#### [Assignment]
Copy out the lines of the material that include the string "putPod".

#### [Record excerpts]
════
/-! ### bind -/

@[simp] theorem State.bind_clock (h : Handle) (s : State) : (s.bind h).clock = s.clock := by
  unfold State.bind; (repeat' split) <;> simp
@[simp] theorem State.bind_pins (h : Handle) (s : State) : (s.bind h).pins = s.pins := by
  unfold State.bind; (repeat' split) <;> simp
@[simp] theorem State.bind_pods (h : Handle) (s : State) : (s.bind h).pods = s.pods := by
  unfold State.bind; (repeat' split) <;> simp
@[simp] theorem State.bind_channels (h : Handle) (s : State) : (s.bind h).channels = s.channels := by
  unfold State.bind; (repeat' split) <;> simp
@[simp] theorem State.bind_decoders (h : Handle) (s : State) : (s.bind h).decoders = s.decoders := by
  unfold State.bind; (repeat' split) <;> simp
@[simp] theorem State.bind_meters (h : Handle) (s : State) : (s.bind h).meters = s.meters := by
  unfold State.bind; (repeat' split) <;> simp
@[simp] theorem State.bind_watch (h : Handle) (s : State) : (s.bind h).watch = s.watch := by
  unfold State.bind; (repeat' split) <;> simp
@[simp] theorem State.bind_display (h : Handle) (s : State) : (s.bind h).display = s.display := by
  unfold State.bind; (repeat' split) <;> simp
@[simp] theorem State.bind_panel (h : Handle) (s : State) : (s.bind h).panel = s.panel := by
  unfold State.bind; (repeat' split) <;> simp
@[simp] theorem State.bind_backlight (h : Handle) (s : State) : (s.bind h).backlight = s.backlight := by
  unfold State.bind; (repeat' split) <;> simp
@[simp] theorem State.bind_port (h : Handle) (s : State) : (s.bind h).port = s.port := by
  unfold State.bind; (repeat' split) <;> simp
@[simp] theorem State.bind_pending (h : Handle) (s : State) : (s.bind h).pending = s.pending := by
  unfold State.bind; (repeat' split) <;> simp

/-! ### unbind -/

@[simp] theorem State.unbind_clock (h : Handle) (s : State) : (s.unbind h).clock = s.clock := by
  unfold State.unbind; (repeat' split) <;> simp
@[simp] theorem State.unbind_pins (h : Handle) (s : State) : (s.unbind h).pins = s.pins := by
  unfold State.unbind; (repeat' split) <;> simp
@[simp] theorem State.unbind_pods (h : Handle) (s : State) : (s.unbind h).pods = s.pods := by
  unfold State.unbind; (repeat' split) <;> simp
@[simp] theorem State.unbind_channels (h : Handle) (s : State) : (s.unbind h).channels = s.channels := by
  unfold State.unbind; (repeat' split) <;> simp
@[simp] theorem State.unbind_decoders (h : Handle) (s : State) : (s.unbind h).decoders = s.decoders := by
  unfold State.unbind; (repeat' split) <;> simp
@[simp] theorem State.unbind_meters (h : Handle) (s : State) : (s.unbind h).meters = s.meters := by
  unfold State.unbind; (repeat' split) <;> simp
@[simp] theorem State.unbind_watch (h : Handle) (s : State) : (s.unbind h).watch = s.watch := by
  unfold State.unbind; (repeat' split) <;> simp
@[simp] theorem State.unbind_display (h : Handle) (s : State) : (s.unbind h).display = s.display := by
  unfold State.unbind; (repeat' split) <;> simp
@[simp] theorem State.unbind_panel (h : Handle) (s : State) : (s.unbind h).panel = s.panel := by
  unfold State.unbind; (repeat' split) <;> simp
@[simp] theorem State.unbind_backlight (h : Handle) (s : State) : (s.unbind h).backlight = s.backlight := by
  unfold State.unbind; (repeat' split) <;> simp
@[simp] theorem State.unbind_port (h : Handle) (s : State) : (s.unbind h).port = s.port := by
  unfold State.unbind; (repeat' split) <;> simp
@[simp] theorem State.unbind_pending (h : Handle) (s : State) : (s.unbind h).pending = s.pending := by
  unfold State.unbind; (repeat' split) <;> simp

/-! ### bind? -/

@[simp] theorem State.bindOpt_clock (h : Option Handle) (s : State) : (s.bind? h).clock = s.clock := by
  cases h <;> simp [State.bind?]
@[simp] theorem State.bindOpt_pins (h : Option Handle) (s : State) : (s.bind? h).pins = s.pins := by
  cases h <;> simp [State.bind?]
@[simp] theorem State.bindOpt_pods (h : Option Handle) (s : State) : (s.bind? h).pods = s.pods := by
  cases h <;> simp [State.bind?]
@[simp] theorem State.bindOpt_channels (h : Option Handle) (s : State) : (s.bind? h).channels = s.channels := by
  cases h <;> simp [State.bind?]
@[simp] theorem State.bindOpt_decoders (h : Option Handle) (s : State) : (s.bind? h).decoders = s.decoders := by
  cases h <;> simp [State.bind?]
@[simp] theorem State.bindOpt_meters (h : Option Handle) (s : State) : (s.bind? h).meters = s.meters := by
  cases h <;> simp [State.bind?]
@[simp] theorem State.bindOpt_watch (h : Option Handle) (s : State) : (s.bind? h).watch = s.watch := by
  cases h <;> simp [State.bind?]
@[simp] theorem State.bindOpt_display (h : Option Handle) (s : State) : (s.bind? h).display = s.display := by
  cases h <;> simp [State.bind?]
@[simp] theorem State.bindOpt_panel (h : Option Handle) (s : State) : (s.bind? h).panel = s.panel := by
  cases h <;> simp [State.bind?]
@[simp] theorem State.bindOpt_backlight (h : Option Handle) (s : State) : (s.bind? h).backlight = s.backlight := by
  cases h <;> simp [State.bind?]
@[simp] theorem State.bindOpt_port (h : Option Handle) (s : State) : (s.bind? h).port = s.port := by
  cases h <;> simp [State.bind?]
@[simp] theorem State.bindOpt_pending (h : Option Handle) (s : State) : (s.bind? h).pending = s.pending := by
  cases h <;> simp [State.bind?]

/-! ### unbind? -/

@[simp] theorem State.unbindOpt_clock (h : Option Handle) (s : State) : (s.unbind? h).clock = s.clock := by
  cases h <;> simp [State.unbind?]
@[simp] theorem State.unbindOpt_pins (h : Option Handle) (s : State) : (s.unbind? h).pins = s.pins := by
  cases h <;> simp [State.unbind?]
@[simp] theorem State.unbindOpt_pods (h : Option Handle) (s : State) : (s.unbind? h).pods = s.pods := by
  cases h <;> simp [State.unbind?]
@[simp] theorem State.unbindOpt_channels (h : Option Handle) (s : State) : (s.unbind? h).channels = s.channels := by
  cases h <;> simp [State.unbind?]
@[simp] theorem State.unbindOpt_decoders (h : Option Handle) (s : State) : (s.unbind? h).decoders = s.decoders := by
  cases h <;> simp [State.unbind?]
@[simp] theorem State.unbindOpt_meters (h : Option Handle) (s : State) : (s.unbind? h).meters = s.meters := by
  cases h <;> simp [State.unbind?]
@[simp] theorem State.unbindOpt_watch (h : Option Handle) (s : State) : (s.unbind? h).watch = s.watch := by
  cases h <;> simp [State.unbind?]
@[simp] theorem State.unbindOpt_display (h : Option Handle) (s : State) : (s.unbind? h).display = s.display := by
  cases h <;> simp [State.unbind?]
@[simp] theorem State.unbindOpt_panel (h : Option Handle) (s : State) : (s.unbind? h).panel = s.panel := by
  cases h <;> simp [State.unbind?]
@[simp] theorem State.unbindOpt_backlight (h : Option Handle) (s : State) : (s.unbind? h).backlight = s.backlight := by
  cases h <;> simp [State.unbind?]
@[simp] theorem State.unbindOpt_port (h : Option Handle) (s : State) : (s.unbind? h).port = s.port := by
  cases h <;> simp [State.unbind?]
@[simp] theorem State.unbindOpt_pending (h : Option Handle) (s : State) : (s.unbind? h).pending = s.pending := by
  cases h <;> simp [State.unbind?]

/-! ### putWatch -/

@[simp] theorem State.putWatch_clock (i : Fin 32) (w : Watch) (s : State) : (s.putWatch i w).clock = s.clock := by
  simp [State.putWatch]
@[simp] theorem State.putWatch_pins (i : Fin 32) (w : Watch) (s : State) : (s.putWatch i w).pins = s.pins := by
  simp [State.putWatch]
@[simp] theorem State.putWatch_pods (i : Fin 32) (w : Watch) (s : State) : (s.putWatch i w).pods = s.pods := by
  simp [State.putWatch]
@[simp] theorem State.putWatch_channels (i : Fin 32) (w : Watch) (s : State) : (s.putWatch i w).channels = s.channels := by
  simp [State.putWatch]
@[simp] theorem State.putWatch_decoders (i : Fin 32) (w : Watch) (s : State) : (s.putWatch i w).decoders = s.decoders := by
  simp [State.putWatch]
@[simp] theorem State.putWatch_store (i : Fin 32) (w : Watch) (s : State) : (s.putWatch i w).store = s.store := by
  simp [State.putWatch]
@[simp] theorem State.putWatch_meters (i : Fin 32) (w : Watch) (s : State) : (s.putWatch i w).meters = s.meters := by
  simp [State.putWatch]
@[simp] theorem State.putWatch_panel (i : Fin 32) (w : Watch) (s : State) : (s.putWatch i w).panel = s.panel := by
  simp [State.putWatch]
@[simp] theorem State.putWatch_backlight (i : Fin 32) (w : Watch) (s : State) : (s.putWatch i w).backlight = s.backlight := by
  simp [State.putWatch]
@[simp] theorem State.putWatch_port (i : Fin 32) (w : Watch) (s : State) : (s.putWatch i w).port = s.port := by
  simp [State.putWatch]
@[simp] theorem State.putWatch_pending (i : Fin 32) (w : Watch) (s : State) : (s.putWatch i w).pending = s.pending := by
  simp [State.putWatch]

/-! ### clearMark -/

@[simp] theorem State.clearMark_clock (p : Fin 4) (s : State) : (s.clearMark p).clock = s.clock := by
  unfold State.clearMark; (repeat' split) <;> simp
@[simp] theorem State.clearMark_pins (p : Fin 4) (s : State) : (s.clearMark p).pins = s.pins := by
  unfold State.clearMark; (repeat' split) <;> simp
@[simp] theorem State.clearMark_channels (p : Fin 4) (s : State) : (s.clearMark p).channels = s.channels := by
  unfold State.clearMark; (repeat' split) <;> simp
@[simp] theorem State.clearMark_decoders (p : Fin 4) (s : State) : (s.clearMark p).decoders = s.decoders := by
  unfold State.clearMark; (repeat' split) <;> simp
@[simp] theorem State.clearMark_store (p : Fin 4) (s : State) : (s.clearMark p).store = s.store := by
  unfold State.clearMark; (repeat' split) <;> simp
@[simp] theorem State.clearMark_meters (p : Fin 4) (s : State) : (s.clearMark p).meters = s.meters := by
  unfold State.clearMark; (repeat' split) <;> simp
@[simp] theorem State.clearMark_panel (p : Fin 4) (s : State) : (s.clearMark p).panel = s.panel := by
  unfold State.clearMark; (repeat' split) <;> simp
@[simp] theorem State.clearMark_backlight (p : Fin 4) (s : State) : (s.clearMark p).backlight = s.backlight := by
  unfold State.clearMark; (repeat' split) <;> simp
@[simp] theorem State.clearMark_port (p : Fin 4) (s : State) : (s.clearMark p).port = s.port := by
  unfold State.clearMark; (repeat' split) <;> simp
@[simp] theorem State.clearMark_pending (p : Fin 4) (s : State) : (s.clearMark p).pending = s.pending := by
  unfold State.clearMark; (repeat' split) <;> simp

/-! ### The fields they change -/

@[simp] theorem State.putPod_pods (p : Fin 4) (new : Pod) (s : State) : (s.putPod p new).pods = s.pods.set p new := by
  unfold State.putPod; (try dsimp only); (repeat' split) <;> simp

@[simp] theorem State.putDecoder_decoders (d : Fin 6) (new : Decoder) (s : State) :
    (s.putDecoder d new).decoders = s.decoders.set d new := by
  unfold State.putDecoder; (try dsimp only); (repeat' split) <;> simp

@[simp] theorem State.putMeter_meters (m : Fin 8) (new : Meter) (s : State) :
    (s.putMeter m new).meters = s.meters.set m new := by
  unfold State.putMeter; (try dsimp only); (repeat' split) <;> simp

end Sys2Proof.Machine
end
════
#### [Result for this exercise]
@[simp] theorem State.putPod_pods (p : Fin 4) (new : Pod) (s : State) : (s.putPod p new).pods = s.pods.set p new := by
  unfold State.putPod; (try dsimp only); (repeat' split) <;> simp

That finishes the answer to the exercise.